• **Description of the task**:
Look through the entries below and return all lines including the word "view".

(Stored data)
theorem State.areaFor_evolves {ps₀ : List Part} {b₀ : State} (s : State) (view : Nat)
    (hp₀ : [.regs] ⊆ ps₀) (hb₀ : Evolves ps₀ b₀ s) :
    Evolves ps₀ b₀ (State.areaFor s view).1 := by
  simp only [List.cons_subset, List.nil_subset, and_true] at hp₀
  unfold State.areaFor
  try dsimp only
  repeat' (first
    | focus (simp (maxDischargeDepth := 60) only [↓State.event_evolves, ↓Evolves.foldl, ↓Evolves.foldl_fst, ↓Evolves.ite,
        ↓Evolves.ite_fst, ↓Evolves.elim_opt, Evolves.refl, Nat.le_add_right, implies_true, List.cons_subset, List.nil_subset,
        and_true, hp₀, hb₀];done)
    | (refine Evolves.foldl _ _ _ (fun u x => ?_) ?_ <;> try dsimp only)
    | (refine Evolves.foldl_fst _ _ _ (fun u x => ?_) ?_ <;> try dsimp only)
    | split)

theorem State.freeAreas_evolves {ps₀ : List Part} {b₀ : State} (s : State)
    (hp₀ : [.tile] ⊆ ps₀) (hb₀ : Evolves ps₀ b₀ s) :
    Evolves ps₀ b₀ (State.freeAreas s) := by
  simp only [List.cons_subset, List.nil_subset, and_true] at hp₀
  unfold State.freeAreas
  try dsimp only
  repeat' (first
    | focus (simp (maxDischargeDepth := 60) only [↓Evolves.set_tile, ↓Evolves.foldl, ↓Evolves.foldl_fst, ↓Evolves.ite,
        ↓Evolves.ite_fst, ↓Evolves.elim_opt, Evolves.refl, Nat.le_add_right, implies_true, List.cons_subset, List.nil_subset,
        and_true, hp₀, hb₀];done)
    | (refine Evolves.foldl _ _ _ (fun u x => ?_) ?_ <;> try dsimp only)
    | (refine Evolves.foldl_fst _ _ _ (fun u x => ?_) ?_ <;> try dsimp only)
    | split)

theorem State.frameLost_evolves {ps₀ : List Part} {b₀ : State} (s : State)
    (hp₀ : [.regs] ⊆ ps₀) (hb₀ : Evolves ps₀ b₀ s) :
    Evolves ps₀ b₀ (State.frameLost s) := by
  simp only [List.cons_subset, List.nil_subset, and_true] at hp₀
  unfold State.frameLost
  try dsimp only
  repeat' (first
    | focus (simp (maxDischargeDepth := 60) only [↓State.bump_evolves, ↓Evolves.foldl, ↓Evolves.foldl_fst, ↓Evolves.ite,
        ↓Evolves.ite_fst, ↓Evolves.elim_opt, Evolves.refl, Nat.le_add_right, implies_true, List.cons_subset, List.nil_subset,
        and_true, hp₀, hb₀];done)
    | (refine Evolves.foldl _ _ _ (fun u x => ?_) ?_ <;> try dsimp only)
    | (refine Evolves.foldl_fst _ _ _ (fun u x => ?_) ?_ <;> try dsimp only)
    | split)

theorem State.openFill_evolves {ps₀ : List Part} {b₀ : State} (s : State) (a : Nat) (x : Area) (f : FlipMsg)
    (hp₀ : [.regs, .tile] ⊆ ps₀) (hb₀ : Evolves ps₀ b₀ s) :
    Evolves ps₀ b₀ (State.openFill s a x f) := by
  simp only [List.cons_subset, List.nil_subset, and_true] at hp₀
  unfold State.openFill
  try dsimp only
  repeat' (first
    | focus (simp (maxDischargeDepth := 60) only [↓State.frameLost_evolves, ↓State.touchArea_evolves, ↓Evolves.foldl,
        ↓Evolves.foldl_fst, ↓Evolves.ite, ↓Evolves.ite_fst, ↓Evolves.elim_opt, Evolves.refl, Nat.le_add_right, implies_true,
        List.cons_subset, List.nil_subset, and_true, hp₀, hb₀];done)
    | (refine Evolves.foldl _ _ _ (fun u x => ?_) ?_ <;> try dsimp only)
    | (refine Evolves.foldl_fst _ _ _ (fun u x => ?_) ?_ <;> try dsimp only)
    | split)

theorem State.takeFlip_evolves {ps₀ : List Part} {b₀ : State} (s : State) (f : FlipMsg)
    (hp₀ : [.regs, .flip, .tile] ⊆ ps₀) (hb₀ : Evolves ps₀ b₀ s) :
    Evolves ps₀ b₀ (State.takeFlip s f) := by
  simp only [List.cons_subset, List.nil_subset, and_true] at hp₀
  unfold State.takeFlip
  try dsimp only
  repeat' (first
    | focus (simp (maxDischargeDepth := 60) only [↓State.areaFor_evolves, ↓State.openFill_evolves, ↓Evolves.set_flip,
        ↓Evolves.foldl, ↓Evolves.foldl_fst, ↓Evolves.ite, ↓Evolves.ite_fst, ↓Evolves.elim_opt, Evolves.refl, Nat.le_add_right,
        implies_true, List.cons_subset, List.nil_subset, and_true, hp₀, hb₀];done)
    | (refine Evolves.foldl _ _ _ (fun u x => ?_) ?_ <;> try dsimp only)
    | (refine Evolves.foldl_fst _ _ _ (fun u x => ?_) ?_ <;> try dsimp only)
    | split)

theorem State.pruneTables_evolves {ps₀ : List Part} {b₀ : State} (s : State)
    (hp₀ : [.link] ⊆ ps₀) (hb₀ : Evolves ps₀ b₀ s) :
    Evolves ps₀ b₀ (State.pruneTables s) := by
  simp only [List.cons_subset, List.nil_subset, and_true] at hp₀
  unfold State.pruneTables
  try dsimp only
  repeat' (first
    | focus (simp (maxDischargeDepth := 60) only [↓Evolves.set_link, ↓Evolves.foldl, ↓Evolves.foldl_fst, ↓Evolves.ite,
        ↓Evolves.ite_fst, ↓Evolves.elim_opt, Evolves.refl, Nat.le_add_right, implies_true, List.cons_subset, List.nil_subset,
        and_true, hp₀, hb₀];done)
    | (refine Evolves.foldl _ _ _ (fun u x => ?_) ?_ <;> try dsimp only)
    | (refine Evolves.foldl_fst _ _ _ (fun u x => ?_) ?_ <;> try dsimp only)
    | split)

theorem State.noteGen_evolves {ps₀ : List Part} {b₀ : State} (s : State) (gen due : Nat)
    (hp₀ : [.tile] ⊆ ps₀) (hb₀ : Evolves ps₀ b₀ s) :
    Evolves ps₀ b₀ (State.noteGen s gen due) := by
  simp only [List.cons_subset, List.nil_subset, and_true] at hp₀
  unfold State.noteGen
  try dsimp only
  repeat' (first
    | focus (simp (maxDischargeDepth := 60) only [↓Evolves.set_tile, ↓Evolves.foldl, ↓Evolves.foldl_fst, ↓Evolves.ite,
        ↓Evolves.ite_fst, ↓Evolves.elim_opt, Evolves.refl, Nat.le_add_right, implies_true, List.cons_subset, List.nil_subset,
        and_true, hp₀, hb₀];done)
    | (refine Evolves.foldl _ _ _ (fun u x => ?_) ?_ <;> try dsimp only)
    | (refine Evolves.foldl_fst _ _ _ (fun u x => ?_) ?_ <;> try dsimp only)
    | split)

theorem State.takeMapGen_evolves {ps₀ : List Part} {b₀ : State} (s : State) (gen due : Nat)
    (hp₀ : [.link, .tile] ⊆ ps₀) (hb₀ : Evolves ps₀ b₀ s) :
    Evolves ps₀ b₀ (State.takeMapGen s gen due) := by
  simp only [List.cons_subset, List.nil_subset, and_true] at hp₀
  unfold State.takeMapGen
  try dsimp only
  repeat' (first
    | focus (simp (maxDischargeDepth := 60) only [↓State.noteGen_evolves, ↓State.pruneTables_evolves, ↓Evolves.set_link,
        ↓Evolves.foldl, ↓Evolves.foldl_fst, ↓Evolves.ite, ↓Evolves.ite_fst, ↓Evolves.elim_opt, Evolves.refl, Nat.le_add_right,
        implies_true, List.cons_subset, List.nil_subset, and_true, hp₀, hb₀];done)
    | (refine Evolves.foldl _ _ _ (fun u x => ?_) ?_ <;> try dsimp only)
    | (refine Evolves.foldl_fst _ _ _ (fun u x => ?_) ?_ <;> try dsimp only)
    | split)

theorem State.takeTable_evolves {ps₀ : List Part} {b₀ : State} (s : State) (gen total first : Nat) (es : List ModuleEntry)
    (hp₀ : [.link, .tile] ⊆ ps₀) (hb₀ : Evolves ps₀ b₀ s) :
    Evolves ps₀ b₀ (State.takeTable s gen total first es) := by
  simp only [List.cons_subset, List.nil_subset, and_true] at hp₀
  unfold State.takeTable
  try dsimp only
  repeat' (first
    | focus (simp (maxDischargeDepth := 60) only [↓State.noteGen_evolves, ↓State.pruneTables_evolves, ↓Evolves.set_link,
        ↓Evolves.foldl, ↓Evolves.foldl_fst, ↓Evolves.ite, ↓Evolves.ite_fst, ↓Evolves.elim_opt, Evolves.refl, Nat.le_add_right,
        implies_true, List.cons_subset, List.nil_subset, and_true, hp₀, hb₀];done)
    | (refine Evolves.foldl _ _ _ (fun u x => ?_) ?_ <;> try dsimp only)
    | (refine Evolves.foldl_fst _ _ _ (fun u x => ?_) ?_ <;> try dsimp only)
    | split)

• **Your solution**:
theorem State.areaFor_evolves {ps₀ : List Part} {b₀ : State} (s : State) (view : Nat)
    Evolves ps₀ b₀ (State.areaFor s view).1 := by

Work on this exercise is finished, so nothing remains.